Developers have been put on notice that damaging or removing trees will come at a hefty price as part of new laws to protect the ACT’s urban forest.
ACT Minister for Transport and City Services Chris Steel said at present developers can remove trees and not replace them, but under plans to stiffen tree protections they face paying out tens of thousands of dollars into a new Tree Contributions Scheme so more trees can be planted.
Modelled on the City of Melbourne scheme, an ACT version would place a value on the benefits of a tree to the community, and if it is damaged or removed in the course of a development the developer would have to compensate for the loss.
“When we place a large value on the benefits a tree is providing to the community, the developer is less likely to want to damage or remove a tree,” said Mr Steel. “And if they do then that is a very significant amount of money that can go to planting out the urban forest.”
Legislation to amend the Tree Protection Act and the Public Unleased Land Act – and create the tree fund to which both government and the private sector will contribute – is expected by the end of 2021, as well as expected planning changes to mandate more space on private land for tree plantings.
On Tuesday, 30 March, Minister Steel released the ACT Urban Forest Strategy 2021-2045, which aims to increase the ACT tree canopy to 30 per cent from the present level of 19 per cent.
He said ensuring the urban forest is protected will be the first objective, before adding an estimated 450,000 trees during the next 24 years.
“It’s a massive task,” said Minster Steel.

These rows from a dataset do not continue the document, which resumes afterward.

/-- Root of a mean square kept as a sum. -/
def rootMean (sum : F64) (n : Nat) : F64 := F64.sqrt (F64.div sum (F64.ofInt n))

/-- The points of a complete publication block (R231, R242), stamped with the block's last sample. -/
def publishBlock (n : Nat) (t : Nat) (s : State) : State :=
  match elem? s n with
  | none => s
  | some e =>
    let b := e.pub
    if b.n == 0 then s
    else
      let m := F64.ofInt b.n
      let p := F64.div b.p m
      let q := F64.div b.q m
      let sp := F64.div b.s m
      let ph (l : List F64) (i : Nat) : F64 :=
        if e.rc.scheme == 2 then
          (if i == 0 then rootMean (nthD l 0 0) b.n else if i == 2 then rootMean (nthD l 1 0) b.n else freeNow s)
        else rootMean (nthD l i 0) b.n
      let val (bit i : Nat) : Option DWord :=
        match bit with
        | 0 => some (realPt p)
        | 1 => some (realPt q)
        | 2 => some (realPt sp)
        | 3 => some (realPt (if F64.eq sp 0 then 0 else F64.div p sp))
        | 4 => some (realPt (F64.div b.f m))
        | 5 => some (realPt (ph b.v2 i))
        | 6 => some (realPt (ph b.i2 i))
        | 7 => some (realPt (projected e e.a.win.imp e.lastP t))
        | 8 => some (realPt (projected e e.a.win.exp (F64.neg e.lastP) t))
        | 11 => some (BitVec.ofNat 64 (accInt e.a.acc 0))
        | 12 => some (BitVec.ofNat 64 (accInt e.a.acc 1))
        | 13 => some (if e.a.isExport then 1 else 0)
        | _ => none
      let s := writeElem n t val s
      let s := if e.rc.scheme == 2 then bumpFree s else s
      updElem n (fun e => { e with blkP := F64.to32 p, blkQ := F64.to32 q, blkS := F64.to32 sp }) s

/-- A new publication block that contains stamp `t`. -/
def newBlock (n t : Nat) (s : State) : State :=
  updElem n (fun e =>
    let l := e.rc.pubMs * 1000000
    { e with pub := { endT := (t / l + 1) * l } }) s

/-! ### Windows (R229 to R233, R245, R260) -/

/-- Flag bits of Table 7.7. -/
def fTIME_STEP : Nat := 1
def fSHORT : Nat := 2
def fUNC_TIME : Nat := 4
def fCLIP : Nat := 8
def fPHASE_LOSS : Nat := 16
def fPOWER : Nat := 32

/-- Set a flag of the open window. -/
def flagWin (n f : Nat) (s : State) : State :=
  updElem n (fun e => { e with a.win.flags := e.a.win.flags ||| f }) s

/-- A window takes TIME_STEP (R233). -/
def stepFlag (n : Nat) (s : State) : State :=
  match elem? s n with
  | some e => record cPRS_TIME_STEP e.rc.cask (d1 n) (flagWin n fTIME_STEP s)
  | none => s

/-- Open the window that contains instant `t`, beginning at `start` (R229); off its grid it takes SHORT (R245). -/
def openWin (n start t : Nat) (s : State) : State :=
  updElem n (fun e =>
    let l := demandNs e.rc
    { e with a.win := { isOpen := true, start := start, endT := (t / l + 1) * l,
                        flags := if start % l == 0 then 0 else fSHORT } }) s

/-- Demand of a closed window in mW (R230): over T, or over its samples with TIME_STEP or SHORT. -/
def demandMw (s : State) (r : ElemRec) (w : Win) : Nat :=
  let byN := w.flags &&& (fTIME_STEP + fSHORT) != 0
  let k := s.prs.diffs.length
  -- divisor in ns as num / den
  let num := if byN then w.samples * (if k = 0 then 125000 else s.prs.diffs.foldl (· + ·) 0) else demandNs r
  let den := if byN && k ≠ 0 then k else 1
  if num = 0 then 0 else w.imp * 3600000000000 * den / (unit32 * num)

/-- The open window closes (R230): recorded, published, netted (R227), and the maximum demand updated (R232). -/
def closeWin (n : Nat) (s : State) : State :=
  match elem? s n with
  | none => s
  | some e =>
    let w := e.a.win
    let s := updElem n (fun e => { e with a.last := w, a.win := { e.a.win with isOpen := false } }) s
    let s := writeElem n w.start (fun b _ => match b with
      | 9 => some (BitVec.ofNat 64 (w.imp / unit32))
      | 10 => some (BitVec.ofNat 64 (w.exp / unit32))
      | _ => none) s
    let d := demandMw s e.rc w
    let s := updElem n (fun e =>
      let acc := if e.rc.netMode == 1 then
          (if w.exp < w.imp then addAcc 8 (w.imp - w.exp) e.a.acc else addAcc 9 (w.exp - w.imp) e.a.acc) else e.a.acc
      { e with a.acc := acc, a.mdImp := max e.a.mdImp d, a.mdStart := if e.a.mdImp < d then w.start else e.a.mdStart }) s
    let s := (elemChans e.rc).foldl (fun s c => updChan c (fun c => { c with clipTold := false }) s) s
    { s with prs.pulses := Tbl.mapV s.prs.pulses (fun _ p => if p.rc.elem == n then { p with lagTold := false } else p) }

This plan includes consolidating the current tree protection framework to include public land where the legislation does not even mention trees.
“At the moment, within the space of five metres you could have a tree that’s regulated by three different acts,” said Minister Steel.

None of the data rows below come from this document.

-- ==== Sys2Proof/Machine/Program.lean ====
section
/-!
DEFINITION. Program.lean: task cycles from release to retentive commit, casks' modes and starts, Vintner's setpoints, and program
exchange (spec/04_program_engine.md R110 to R142; spec/05_program_exchange_and_remote_io.md R143 to R159).
-/
namespace Sys2Proof.Machine

/-! ### Releases (R111 to R113) -/

/-- The Trellis frame in progress. -/
def curFrame (s : State) : Nat := s.trl.frame - 1

/-- The cask is in RUN. -/
def caskRuns (s : State) (c : Nat) : Bool := (pcask s c).mode == .run

/-- A cyclic task is released at its frame, held during exchange work (R146), or skipped as an overrun (R137). -/
def taskReleaseOp (n : Nat) (s : State) : State :=
  let s := updTask n (fun t => { t with lastFrame := some (curFrame s) }) s
  let t := taskSt s n
  if inWork t then
    if t.exch.held.isNone then updTask n (fun t => { t with exch.held := some s.now }) s else countOvr n s
  else if t.cyc.isSome then updCyc n (fun c => { c with overrun := true }) (countOvr n s)
  else releaseTask n s

/-- TASK_RELEASE (R111): at the boundary of frame k with k mod P equal to the phase. -/
def execTaskRelease (c : Fin 63) (t : Fin 8) (s : State) : Out :=
  let n := mtn c t
  let x := taskSt s n
  .next (if isRun s .trellis && 1 ≤ s.trl.frame && x.exist && caskRuns s c && 1 ≤ x.prog.rc.periodMs &&
            curFrame s % x.prog.rc.periodMs == x.prog.rc.phaseMs && x.lastFrame != some (curFrame s) then
      taskReleaseOp n s else s)

/-- A counted write for TRIGGER 0x01: quality class good or uncertain. -/
def counted (p : Point) : Bool := isGoodClass p.quality || isUncertain p.quality

/-- The trigger of an event task has occurred (Table 4.1), with the state after looking at it. -/
def seeTrigger (n : Nat) (s : State) : Bool × State :=
  let x := taskSt s n
  match x.prog.rc.trigger with
  | 1 =>
    match pt? s x.prog.rc.trigPoint with
    | some p =>
      if p.seq == x.seenSeq then (false, s)
      else
        let v := boolOf p.value
        let s := updTask n (fun t => { t with seenSeq := p.seq, prev := if counted p then v else t.prev }) s
        (counted p && v && !x.prev, s)
    | none => (false, s)
  | 2 =>
    match pt? s x.prog.rc.trigPoint with
    | some p => (p.seq != x.seenSeq, updTask n (fun t => { t with seenSeq := p.seq }) s)
    | none => (false, s)
  | 3 => (x.raised, updTask n (fun t => { t with raised := false }) s)
  | _ => (false, s)

/-- Writes and requests from before a task may be triggered release nothing (R112). -/
def passTrigger (n : Nat) (s : State) : State := (seeTrigger n s).2

/-- EVENT_TASK_TRIGGER (R112): the trigger is looked at in the Trellis cycle of the write or request; outside RUN it is ignored. -/
def execEventTaskTrigger (c : Fin 63) (t : Fin 32) (s : State) : Out :=
  let n := mtn c t
  .next (if isRun s .trellis && (taskSt s n).exist && 8 ≤ t.val && t.val ≤ 23 then
      let (hit, s) := seeTrigger n s
      if hit && caskRuns s c then triggerTask n s else s
    else s)

/-- PGE_EVT_TRIG: a write of the task number of an event task of the issuer's cask with TRIGGER 0x04. -/
def execPgeEvtTrig (iss : Issuer) (t : Fin 32) (s : State) : Out :=
  regCmd iss .pge 0x0040 (fun s =>
    let n := mtn iss.cask t
    let x := taskSt s n
    if x.exist && x.prog.rc.trigger == 4 && 8 ≤ t.val && t.val ≤ 23 && caskRuns s iss.cask then triggerTask n s else s) s

/-! ### Accounting and dispatch (R114 to R118) -/

/-- Close an accounting period for a processor. -/
def closePeriod (q : Proc) : Proc := { q with busyLast := q.busy, busy := 0 }

/-- PGE_ACCOUNTING_PERIOD: at frames with k mod 10 = 0. -/
def execPgeAccountingPeriod (s : State) : Out :=
  let k := curFrame s
  .next (if isRun s .prog && 1 ≤ s.trl.frame && k % 10 == 0 && s.pge.periodFrame != some k then
      let s := { s with pge.p0 := closePeriod s.pge.p0, pge.p1 := closePeriod s.pge.p1 }
      maybeSwitch { s with pge.used := [], pge.periodFrame := some k }
    else s)

/-- PGE_GUARANTEE_USED: a running task's cask has used up its guarantee. -/
def execPgeGuaranteeUsed (c : Fin 63) (s : State) : Out :=
  let mine := fun (p : Fin 2) => match running s p with | some i => i.n / 32 == c.val | none => false
  .next (if isRun s .prog && (mine 0 || mine 1) && guarantee s c ≤ usedBy s c then maybeSwitch s else s)

/-- TASK_EXECUTION_START: a free processor takes the first ready task. -/
def execTaskExecutionStart (p : Fin 2) (s : State) : Out :=
  .next (if isRun s .prog && (running s p).isNone then
      match firstItem s (readyItems s) with
      | some i => if i.work then s else startItem p i s
      | none => s
    else s)

/-! ### Output phase (R119 to R122) -/

/-- The task has retentive data (R121). -/
def hasRetain (t : TaskSt) : Bool := t.prog.insts.any (fun r => r.retOff.isSome && r.retSize != 0)

/-- A complete cycle ends: it may be a proving cycle (R165). -/
def finishCycle (n : Nat) (s : State) : State :=
  match (taskSt s n).cyc with
  | some cy => endCycle n true (provingCycle n cy s)
  | none => s

/-- After the output image: setpoints and modes over HC2, refused ones not sent again (R121, R122); then the retentive commit, or the
end of the cycle. -/
def afterOutput (n : Nat) (s : State) : State :=
  match (taskSt s n).cyc with
  | none => s
  | some cy =>
    let s := updCyc n (fun c => { c with phase := .committed }) s
    let s := if cy.msgs.isEmpty then s
      else
        let t := present { hc := 2, back := false } .prog .loop (.loopMsgs (n / 32) cy.msgs) s
        if isRun s .loop then t else raiseFor cPGE_ISLAND n 2 t
    if hasRetain (taskSt s n) then s else finishCycle n s

/-- TASK_OUTPUT_PHASE: at the end of execution the whole image goes over HC1; refused, it is discarded (R122). -/
def outputPhaseOp (p : Fin 2) (n : Nat) (s : State) : State :=
  let s := freeProc p s
  let t := present { hc := 1, back := false } .prog .trellis (.outputImage n) s
  if isRun s .trellis then updCyc n (fun c => { c with phase := .sent }) t
  else afterOutput n (raiseFor cPGE_ISLAND n 1 t)

def execTaskOutputPhase (p : Fin 2) (s : State) : Out :=
  .next (match running s p with
    | some i =>
      let done := match (taskSt s i.n).cyc with | some c => c.phase == .executed | none => false
      if isRun s .prog && !i.work && done then outputPhaseOp p i.n s else s
    | none => s)

/-- VALUE of a point in its type (Table 3.4). -/
def fitType (t : Nat) (v : DWord) : DWord :=
  match t with
  | 1 => BitVec.ofNat 64 (v.toNat % 2)
  | 2 | 3 => BitVec.ofNat 64 (v.toNat % 2 ^ 32)
  | _ => v

/-- One output point is committed: what OUT gave it, otherwise its present value; one that is no finite number is bad (R119, R120).
A point that no longer names the task as its writing source is left out (R144). -/
def commitSlot (n : Nat) (out : Tbl (DWord × Byte)) (slot i : Nat) (s : State) : State × Bool :=
  match pt? s i with
  | none => (s, false)
  | some p =>
    if !isWriter p pvProgram n (n / 32) then (s, false)
    else
      let (v, q) := match Tbl.get? out slot with | some x => x | none => (p.value, qGood)
      let v := fitType p.type v
      if isFinite p.type v then (writeQ pvProgram n (n / 32) i v q (ptStamp s i) s, false)
      else (writeQ pvProgram n (n / 32) i v qSource (ptStamp s i) s, true)

/-- Every entry of the image is committed in this Trellis cycle. -/
def commitImage (n : Nat) (cy : Cycle) (s : State) : State :=
  let (s, bad) := ((taskSt s n).prog.outSlots.zipIdx).foldl (fun a e =>
    let (t, b) := commitSlot n cy.out e.2 e.1 a.1
    (t, a.2 || b)) (s, false)
  if bad then raiseFor cPGE_BAD_REAL n 0 s else s

/-- OUTPUT_IMAGE_COMMIT. -/
def execOutputImageCommit (c : Fin 63) (t : Fin 32) (s : State) : Out :=
  let n := mtn c t
  .next (match (taskSt s n).cyc with
    | some cy => if isRun s .trellis && cy.phase == .arrived then afterOutput n (commitImage n cy s) else s
    | none => s)

/-! ### Retentive data (R129 to R131) -/

/-- The retentive copy of a cask's data in ferroelectric memory, at the same place as the data in instance memory. -/
def retCopy (s : State) (c : Nat) : RetCopy := Tbl.at s.pge.retain c {}

/-- PATH_ID and TYPE_HASH of a task's instances with retentive data. -/
def hashTable (insts : List InstRec) : List (DWord × DWord) :=
  (insts.filter (fun r => r.retOff.isSome)).map (fun r => (r.pathId, r.typeHash))

/-- Journal lines of a cask with its clock, mark them, and copy them into the retentive copy (R129), with a task's table of PATH_ID and
TYPE_HASH. -/
def journalOp (c : Nat) (lines : List Nat) (clk : DWord) (table : List (DWord × DWord)) (s : State) : State :=
  let body := lines.map (fun l => (l, memReadBytes s.mem.inst (instKey c l) 64))
  let fram := body.foldl (fun m e => memWriteBytes m (instKey c e.1) e.2) s.mem.fram
  let old := retCopy s c
  let hashes := old.hashes.filter (fun h => !table.any (fun x => x.1 == h.1)) ++ table
  { s with mem.fram := fram,
           pge.journal := some { cask := c, lines := body, clk := clk, marked := true },
           pge.retain := Tbl.put s.pge.retain c { old with valid := true, clk := clk, vintage := s.img.vintage, hashes := hashes } }

/-- RETENTIVE_COMMIT: the changed lines and the cask clock; the marker ends the cycle. -/
def retentiveCommitOp (n : Nat) (cy : Cycle) (s : State) : State :=
  let t := taskSt s n
  let s := journalOp (n / 32) t.dirty cy.clk (hashTable t.prog.insts) s
  finishCycle n (updTask n (fun t => { t with dirty := [] }) s)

He said public land such as reserves, easements and streets will be doing the heavy lifting when it comes to tree plantings, and the government will be concentrating on areas such as new developments where the tree canopy is low.
Minister Steel also foreshadowed legislation for a minimum 15 per cent of private blocks released to the market to be dedicated to trees, acknowledging the tendency for owners to build out to the boundaries of their properties.
The strategy will result in a bigger, but different, urban forest – one with more diversity, and species better suited to withstand a drier and hotter climate.
The older themed streetscapes of single species are likely to give way to mixed plantings, with no one species making up more than 10 per cent of the urban forest, and a balanced mix of ages.
The strategy calls for a more flexible planting approach that is site specific and less seasonal, instead planting when climatic conditions suit.
Minister Steel says community involvement will be critical to the strategy’s success, advising where trees can be planted but also participating in watering and maintenance.
“It’s going to be a real collaborative government and community effort going forward,” he said.
Minster Steel said more trees will be planted in both infill and high-density areas. He added that the two are not incompatible, and keeping these spaces green needs to be factored into their design.
He said green walls, terrace and roof plantings could also contribute to the 30 per cent canopy cover.
The ACT urban forest is also ageing, and 200,000 trees will have to be replaced during the length of the strategy.
Progress on the strategy will be reported each year and the canopy figure will be updated every five years.
In 2021, the ACT Government will plant 9000 trees.